If you need it to be a bit faster (but it wouldn't be terribly faster), you could write your own regex. Something like "[a-zA-Z]+://([a-zA-Z0-9.]+)". That would get the full domain, not the subdomain. You would still need to do the domain splitting unless you can use lookahead in the regex to get just the last two segments. Be sure to use re.compile to make the regex itself fast.
Note that going domain[-2] is likely not going to be what you want. The logic of finding an appropriate "company level domain" is pretty complicated. For example, if the domain is google.com.au, this will give you "com.au" which is unlikely to be what you want -- you probably want "google.com.au".
As you say an ideal solution would handle any subdomain, you probably want to iterate over all the splits.
url = urlparse.urlparse(response.url)
domain = url.netloc # 'www.google.com'
domain = domain.split(".") # ['www', 'google', 'com']
info = None
for i in range(len(domain)):
subdomain = ".".join(domain[i:]) # 'www.google.com', 'google.com', 'com'
try:
info = domain_info[subdomain]
break
except KeyError:
pass
With the above code, you will find it if it matches any subdomain. As for case sensitivity, that is easy. Ensure all the keys in the dictionary are lowercase, and apply .lower() to the domain before all the other processing.
It seems like the urlparse.py in the Python 2.6 standard library does a bunch of things when calling the urlparse() function. It may be possible to speed things up by writing a little URL parser which does only what is absolutely necessary and no more.
UPDATE: see this part of Wikipedia's page about DNS for information on the syntax of domain names, it may give some ideas for the parser.
You may consider extracting the domain without sub-domains using regular expression:
'http:\/\/([^\.]+\.)*([^\.][a-zA-Z0-9\-]+\.[a-zA-Z]{2,6})(\/?|\/.*)'
import re
m = re.search('http:\/\/([^\.]+\.)*([^\.][a-zA-Z0-9\-]+\.[a-zA-Z]{2,6})(\/?|\/.*)', 'http://www.google.com/asd?#a')
print m.group(2)
You can use some of the work that urlparse does.

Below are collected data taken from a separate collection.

-- ==== Sys2Proof/Machine/Flags.lean ====
section
/-! DEFINITION. The derived flag, the status bundle and the output ports, all pure functions of the registers
(10_state.md R25, R29, R34), and the numbers of the named register values (R23, R32). -/

namespace Sys2Proof.Machine

/-- The 2-bit value of `PHASE` (R23). -/
def phaseCode : Phase → BitVec 2
  | .idle => 0#2
  | .ks => 1#2
  | .rnd => 2#2
  | .fp => 3#2

/-- The bit of `DIR`: 0 encrypt, 1 decrypt (R32). -/
def dirBit : Dir → Bool
  | .encrypt => false
  | .decrypt => true

/-- `busy`: `PHASE != IDLE` (R25). -/
def busy (s : State) : Bool := decide (s.phase ≠ .idle)

/-- Port `cmd_ready`: `PHASE = IDLE` (R34). -/
def cmdReady (s : State) : Bool := !busy s

/-- Port `out_valid` (R34). -/
def outValidPort (s : State) : Bool := s.outValid

/-- Port `out_data`: `val(OUT)`; bit 63 is `OUT[0]` (R34). It shows register `OUT` whatever `out_valid` is (U7). -/
def outData (s : State) : Word := val64 s.out

/-- Port `key_valid` (R34). -/
def keyValidPort (s : State) : Bool := s.keyValid

/-- Port `err_nokey` (R34). -/
def errNoKeyPort (s : State) : Bool := s.errNoKey

/-- The read-only bundle `STATUS`: bit 3 ERR_NOKEY, bit 2 KEY_VALID, bit 1 OUT_VALID, bit 0 BUSY (R29). -/
def status (s : State) : BitVec 4 :=
  BitVec.ofBool s.errNoKey ++ BitVec.ofBool s.keyValid ++ BitVec.ofBool s.outValid ++ BitVec.ofBool (busy s)

end Sys2Proof.Machine
end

Try to look things up directly by the netloc it returns and only fall back on the split/join if you must:
def normalize( domain ):
domain = domain.split(".") # ['www', 'google', 'com']
domain = domain[-2:] # ['google', 'com']
return ".".join(domain) # 'google.com'
# caches the netlocs that are not "normal"
aliases = {}
def getinfo( url ):
netloc = urlparse.urlparse(response.url).netloc
if netloc in aliases:
return domain_info[aliases[netloc]]
if netloc in domain_info:
return domain_info[netloc]
main = normalize(netloc)
if main in domain_info:
aliases[netloc] = main
return domain_info[netloc]
Same thing with a caching lib:
from beaker.cache import CacheManager
netlocs = CacheManager(namespace='netloc')
#netlocs.cache()
def getloc( domain ):
try:
return domain_info[domain]
except KeyError:
domain = domain.split(".")
domain = domain[-2:]
domain = ".".join(domain)
return domain_info[domain]
def getinfo( url ):
netloc = urlparse.urlparse(response.url).netloc
return getloc( netloc )
Maybe it helps a bit, but it really depends on the variety of urls you have.